ABOUT THIS EXERCISE —
Give the number of lines in the records below that include "omega". Reply with that number alone.
[Opening DATASET RECORDS section]
theorem Encoding.creduce (d : BitVec 6) (a : BitVec 6) (b : BitVec 6) : Encoding.Statement (.creduce d a b) := by
  intro w' wf en
  obtain ⟨f0_6, f6_6, f12_6, f18_1, f19_7, f26_6⟩ := layout37 d a b 1 65 54 en rfl rfl
  rw [decodeWord_36 f26_6, decodeCop, f0_6, f6_6, f12_6, f18_1, f19_7]; rfl

theorem Encoding.callred (d : BitVec 6) (a : BitVec 6) (b : BitVec 6) : Encoding.Statement (.callred d a b) := by
  intro w' wf en
  obtain ⟨f0_6, f6_6, f12_6, f18_1, f19_7, f26_6⟩ := layout37 d a b 1 66 54 en rfl rfl
  rw [decodeWord_36 f26_6, decodeCop, f0_6, f6_6, f12_6, f18_1, f19_7]; rfl

theorem Encoding.cgath (d : BitVec 6) (a : BitVec 6) (b : BitVec 6) : Encoding.Statement (.cgath d a b) := by
  intro w' wf en
  obtain ⟨f0_6, f6_6, f12_6, f18_1, f19_7, f26_6⟩ := layout37 d a b 1 67 54 en rfl rfl
  rw [decodeWord_36 f26_6, decodeCop, f0_6, f6_6, f12_6, f18_1, f19_7]; rfl

theorem Encoding.tdef (d : BitVec 6) (a : BitVec 6) : Encoding.Statement (.tdef d a) := by
  intro w' wf en
  obtain ⟨f0_6, f6_6, f12_6, f18_1, f19_7, f26_6⟩ := layout39 d a 0 1 80 54 en rfl rfl
  rw [decodeWord_36 f26_6, decodeCop, f0_6, f6_6, f12_6, f18_1, f19_7]; rfl

theorem Encoding.trel (r : BitVec 1) (d : BitVec 6) (a : BitVec 6) : Encoding.Statement (.trel r d a) := by
  intro w' wf en
  have wf := replyWf_iff wf
  obtain ⟨f0_6, f6_6, f12_6, f18_1, f19_7, f26_6⟩ := layout40 r d a 0 81 54 en rfl rfl
  rw [decodeWord_36 f26_6, decodeCop, f0_6, f6_6, f12_6, f18_1, f19_7]; exact if_neg wf

theorem Encoding.trdy (r : BitVec 1) (d : BitVec 6) (a : BitVec 6) : Encoding.Statement (.trdy r d a) := by
  intro w' wf en
  have wf := replyWf_iff wf
  obtain ⟨f0_6, f6_6, f12_6, f18_1, f19_7, f26_6⟩ := layout40 r d a 0 82 54 en rfl rfl
  rw [decodeWord_36 f26_6, decodeCop, f0_6, f6_6, f12_6, f18_1, f19_7]; exact if_neg wf

theorem Encoding.tdrn (r : BitVec 1) (d : BitVec 6) (a : BitVec 6) : Encoding.Statement (.tdrn r d a) := by
  intro w' wf en
  have wf := replyWf_iff wf
  obtain ⟨f0_6, f6_6, f12_6, f18_1, f19_7, f26_6⟩ := layout40 r d a 0 83 54 en rfl rfl
  rw [decodeWord_36 f26_6, decodeCop, f0_6, f6_6, f12_6, f18_1, f19_7]; exact if_neg wf

theorem Encoding.tqry (d : BitVec 6) (a : BitVec 6) : Encoding.Statement (.tqry d a) := by
  intro w' wf en
  obtain ⟨f0_6, f6_6, f12_6, f18_1, f19_7, f26_6⟩ := layout39 d a 0 1 84 54 en rfl rfl
  rw [decodeWord_36 f26_6, decodeCop, f0_6, f6_6, f12_6, f18_1, f19_7]; rfl

theorem Encoding.ctload (a : BitVec 8) (s : BitVec 6) : Encoding.Statement (.ctload a s) := by
  intro w' wf en
  obtain ⟨f0_6, f6_2, f8_2, f10_8, f18_8, f26_6⟩ := layout41 a s 0 0 0 55 en rfl rfl
  rw [decodeWord_37 f26_6, decodeCodeTab, f0_6, f6_2, f8_2, f10_8, f18_8]; rfl

theorem Encoding.ctsave (a : BitVec 8) (s : BitVec 6) : Encoding.Statement (.ctsave a s) := by
  intro w' wf en
  obtain ⟨f0_6, f6_2, f8_2, f10_8, f18_8, f26_6⟩ := layout41 a s 0 1 0 55 en rfl rfl
  rw [decodeWord_37 f26_6, decodeCodeTab, f0_6, f6_2, f8_2, f10_8, f18_8]; rfl

theorem Encoding.ctinv (s : BitVec 6) : Encoding.Statement (.ctinv s) := by
  intro w' wf en
  obtain ⟨f0_6, f6_2, f8_2, f10_16, f26_6⟩ := layout42 s 0 2 0 55 en rfl rfl
  rw [decodeWord_37 f26_6, decodeCodeTab, f0_6, f6_2, f8_2, f10_16]; rfl

theorem Encoding.smovi (d : BitVec 8) (i : BitVec 20) : Encoding.Statement (.smovi d i) := by
  intro w wf en
  have := d.isLt; have := i.isLt
  have eq := word_toNat en rfl (n := d.toNat * 1048576 + i.toNat + 3758096384) (by simp only [place]; omega)
  have top : (w.extractLsb' 26 6).toNat = 56 + d.toNat / 64 := by
    rw [BitVec.extractLsb'_toNat, eq, Nat.shiftRight_eq_div_pow]; omega
  rw [smoviWord (by omega) (by omega), field_of 20 d 14 i.toNat eq (by omega) (by omega),
    field_of 0 i (d.toNat + 3584) 0 eq (by omega) (by omega)]

theorem Encoding.movi (d : BitVec 8) (i : BitVec 20) : Encoding.Statement (.movi d i) := by
  intro w wf en
  have := d.isLt; have := i.isLt
  have eq := word_toNat en rfl (n := d.toNat * 1048576 + i.toNat + 4026531840) (by simp only [place]; omega)
  have top : (w.extractLsb' 26 6).toNat = 60 + d.toNat / 64 := by
    rw [BitVec.extractLsb'_toNat, eq, Nat.shiftRight_eq_div_pow]; omega
  rw [moviWord (by omega), field_of 20 d 15 i.toNat eq (by omega) (by omega),
    field_of 0 i (d.toNat + 3840) 0 eq (by omega) (by omega)]

theorem Encoding.loadComplete (wid : Nat) (k : Nat) : Encoding.Statement (.loadComplete wid k) := by
  intro w _ h; cases h

theorem Encoding.storePerformed (wid : Nat) : Encoding.Statement (.storePerformed wid) := by
  intro w _ h; cases h

theorem Encoding.wosTimeout (wid : Nat) (k : Nat) : Encoding.Statement (.wosTimeout wid k) := by
  intro w _ h; cases h

theorem Encoding.sleepEnd (wid : Nat) : Encoding.Statement (.sleepEnd wid) := by
  intro w _ h; cases h

theorem Encoding.accordWaitExpire (wid : Nat) : Encoding.Statement (.accordWaitExpire wid) := by
  intro w _ h; cases h

theorem Encoding.deadlockDetect (bid : Nat) : Encoding.Statement (.deadlockDetect bid) := by
  intro w _ h; cases h

theorem Encoding.rclmGrant (core : BitVec 8) : Encoding.Statement (.rclmGrant core) := by
  intro w _ h; cases h

theorem Encoding.matrixAccept (wid : Nat) : Encoding.Statement (.matrixAccept wid) := by
  intro w _ h; cases h

theorem Encoding.matrixComplete (wid : Nat) : Encoding.Statement (.matrixComplete wid) := by
  intro w _ h; cases h

theorem Encoding.engineStartGrant (die : BitVec 2) : Encoding.Statement (.engineStartGrant die) := by
  intro w _ h; cases h

theorem Encoding.engineGate (engine : BitVec 10) : Encoding.Statement (.engineGate engine) := by
  intro w _ h; cases h

theorem Encoding.engineCompletion (cmd : Nat) : Encoding.Statement (.engineCompletion cmd) := by
  intro w _ h; cases h

theorem Encoding.tailChange (queue : BitVec 10) : Encoding.Statement (.tailChange queue) := by
  intro w _ h; cases h

theorem Encoding.semLineChange (ctx : BitVec 16) : Encoding.Statement (.semLineChange ctx) := by
  intro w _ h; cases h

theorem Encoding.nodeComplete (seq : BitVec 64) : Encoding.Statement (.nodeComplete seq) := by
  intro w _ h; cases h

theorem Encoding.nodeWatchdog (seq : BitVec 64) : Encoding.Statement (.nodeWatchdog seq) := by
  intro w _ h; cases h

theorem Encoding.gangReserve (seq : BitVec 64) : Encoding.Statement (.gangReserve seq) := by
  intro w _ h; cases h

theorem Encoding.gangTimeout (seq : BitVec 64) : Encoding.Statement (.gangTimeout seq) := by
  intro w _ h; cases h

theorem Encoding.gangRetry (seq : BitVec 64) : Encoding.Statement (.gangRetry seq) := by
  intro w _ h; cases h

theorem Encoding.contextSwitchOut (ctx : BitVec 16) : Encoding.Statement (.contextSwitchOut ctx) := by
  intro w _ h; cases h

theorem Encoding.contextRestore (ctx : BitVec 16) : Encoding.Statement (.contextRestore ctx) := by
  intro w _ h; cases h

theorem Encoding.migrationRequest (ctx : BitVec 16) : Encoding.Statement (.migrationRequest ctx) := by
  intro w _ h; cases h

theorem Encoding.rnr (src : BitVec 10) (tag : BitVec 16) (mask : BitVec 64) (reason : BitVec 8) : Encoding.Statement (.rnr src tag mask reason) := by
  intro w _ h; cases h

theorem Encoding.err (src : BitVec 10) (tag : BitVec 16) (mask : BitVec 64) (code : BitVec 8) (detail : BitVec 8) : Encoding.Statement (.err src tag mask code detail) := by
  intro w _ h; cases h

theorem Encoding.rnrRetry (tag : BitVec 16) : Encoding.Statement (.rnrRetry tag) := by
  intro w _ h; cases h

theorem Encoding.cut (n : Nat) : Encoding.Statement (.cut n) := by
  intro w _ h; cases h

theorem Encoding.resume (n : Nat) : Encoding.Statement (.resume n) := by
  intro w _ h; cases h

theorem Encoding.commit (n : Nat) : Encoding.Statement (.commit n) := by
  intro w _ h; cases h

theorem Encoding.abort (n : AbortBody) : Encoding.Statement (.abort n) := by
  intro w _ h; cases h

theorem Encoding.gangAcknowledgement (seq : BitVec 64) (member : BitVec 10) : Encoding.Statement (.gangAcknowledgement seq member) := by
  intro w _ h; cases h

theorem Encoding.reserve (leader : BitVec 10) (seq : BitVec 64) (ctx : BitVec 16) (card : BitVec 2048) : Encoding.Statement (.reserve leader seq ctx card) := by
  intro w _ h; cases h

theorem Encoding.gcommit (leader : BitVec 10) (seq : BitVec 64) : Encoding.Statement (.gcommit leader seq) := by
  intro w _ h; cases h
[Closing DATASET RECORDS section]
ANSWER AREA —
8